Sure, we can give you a little more color on that. We plan to enroll about 44 patients, could be as many as 40 sites in probably 10 or 11 countries. We're planning a randomized study that, at least, for the first part of the study, which will be the time that we're looking at the primary endpoint. So a 2-arm controlled study, there will be some sort of rollover after the first period of investigation of the primary endpoint, which we think will be at 26 weeks. There are a few nuances still around how we're going to be looking at the data in totality at 26 weeks, but certainly, we want to be looking at a histological index that we've taken a lot of efforts -- put a lot of effort into perfecting with a small consortium of key experts in that the area as well as looking at some of the other markers of kidney functions. And those markers will be looked at both early and as well as in ongoing dosing of the patients after the primary endpoint.

Okay. And I didn't think there was anything approved in this indication. Is the randomization just versus placebo?

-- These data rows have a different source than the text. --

/-! ### PD messages -/

/-- tSRCCAP: Source_Capabilities, up to 50 times, after cable discovery; none while the gallery is frozen (13 R349, R351,
R360). -/
def State.capsDue (s : State) (p : Nat) (good : Bool) : State :=
  let w := s.getPwr p
  if s.pdOn p = false ∨ w.explicit = true ∨ 50 ≤ w.capCount ∨ s.discovering p = true ∨ s.frozen (galOf p) = true then s
  else ((s.takeC p).modPwr p (fun w => { w with goodCrc := w.goodCrc || good })).sendCaps p

/-- Get_Source_Cap answered with the present offers; none while the gallery is frozen (13 R351, R360). -/
def State.capsAsked (s : State) (p : Nat) : State :=
  if s.pdOn p = true ∧ s.frozen (galOf p) = false then
    let n := (s.getPwr p).capCount
    (s.sendCaps p).modPwr p (fun w => { w with capCount := n })
  else s

/-- A PD message answered by another (13 R351). -/
def State.pdAnswer (s : State) (p msg : Nat) (args : List Nat) : State := if s.pdOn p then s.pd p msg args else s

/-- A Request accepted: Accept, the contract, the stage's voltage and the PPS current limit (13 R353, R354, R358; 14 R373). -/
def State.acceptReq (s : State) (p : Nat) (r : PdReq) (code : Nat) : State :=
  let s := (s.accepted p r.voltage r.current).pd p 3 []
  let s := s.modPwr p (fun w => { w with
    explicit := true, noSuspend := r.noSuspend, offerSusp := decide (s.cfg 0x4014 p = 1) })
  let s := s.setContract p code r.voltage r.current
  let s := if code = 7 then (s.pmbus p 0x46 (r.current * 10)).pmbus p 0x47 1 else s.pmbus p 0x47 0
  s.setVout p (r.voltage * 10)

/-- A sink's Request (13 R353, R357, R360). -/
def State.pdRequest (s : State) (p : Nat) (r : PdReq) : State :=
  let w := s.getPwr p
  if s.pdOn p = false ∨ w.offers = [] then s
  else if s.frozen (galOf p) then
    if w.explicit = true ∧ w.voltage = r.voltage ∧ w.current = r.current then (s.pd p 3 []).pd p 6 [] else s.pd p 5 []
  else match w.offers.find? (fun o => decide (o.pos = r.pos)) with
    | some o =>
      if o.takes w.ic r.voltage r.current then s.acceptReq p r o.code
      else if w.mustReq then s.pd p 4 []
      else (s.pd p 4 []).negotDone p
    | none => if w.mustReq then s.pd p 4 [] else (s.pd p 4 []).negotDone p

/-- EPR_Mode Enter (13 R353). -/
def State.eprEnter (s : State) (p : Nat) : State :=
  let w := s.getPwr p
  if s.pdOn p = false then s
  else if w.cableEpr = true ∧ s.eprRaw p ≠ [] ∧ w.explicit = true then
    let s := (s.modPwr p (fun w => { w with epr := true })).pd p 12 []
    if s.frozen (galOf p) then s else (s.modPwr p (fun w => { w with negot := true })).sendCaps p
  else s.pd p 13 []

/-- The stage has reached the new voltage: PS_RDY; the current limit's hold runs on for tTRANS (13 R354, R357; 14 R373). -/
def State.psRdy (s : State) (p : Nat) : State :=
  match (s.getPwr p).transition with
  | some _ =>
    let s := s.modPwr p (fun w => { w with transition := none, ilimUntil := some (s.now + 285000000) })
    (s.pd p 6 []).negotDone p
  | none => s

That's correct. There are non-approved things that are used typically in the clinical practice of C3G. But you're absolutely right, there is no approved therapy. So our randomization will be against protocolized standards of care.

And I'm showing no further question in the queue. I would now like to turn the call over to Tom Schall for closing remarks.

Thank you, operator. And thanks for everyone for joining our call today. We very much look forward to updating you as we continue to execute on our plan, and we look forward to our discussions next quarter. With that, I'll say good afternoon, and then have a pleasant evening.

This does conclude the program. You may all disconnect. Everyone, have a great day.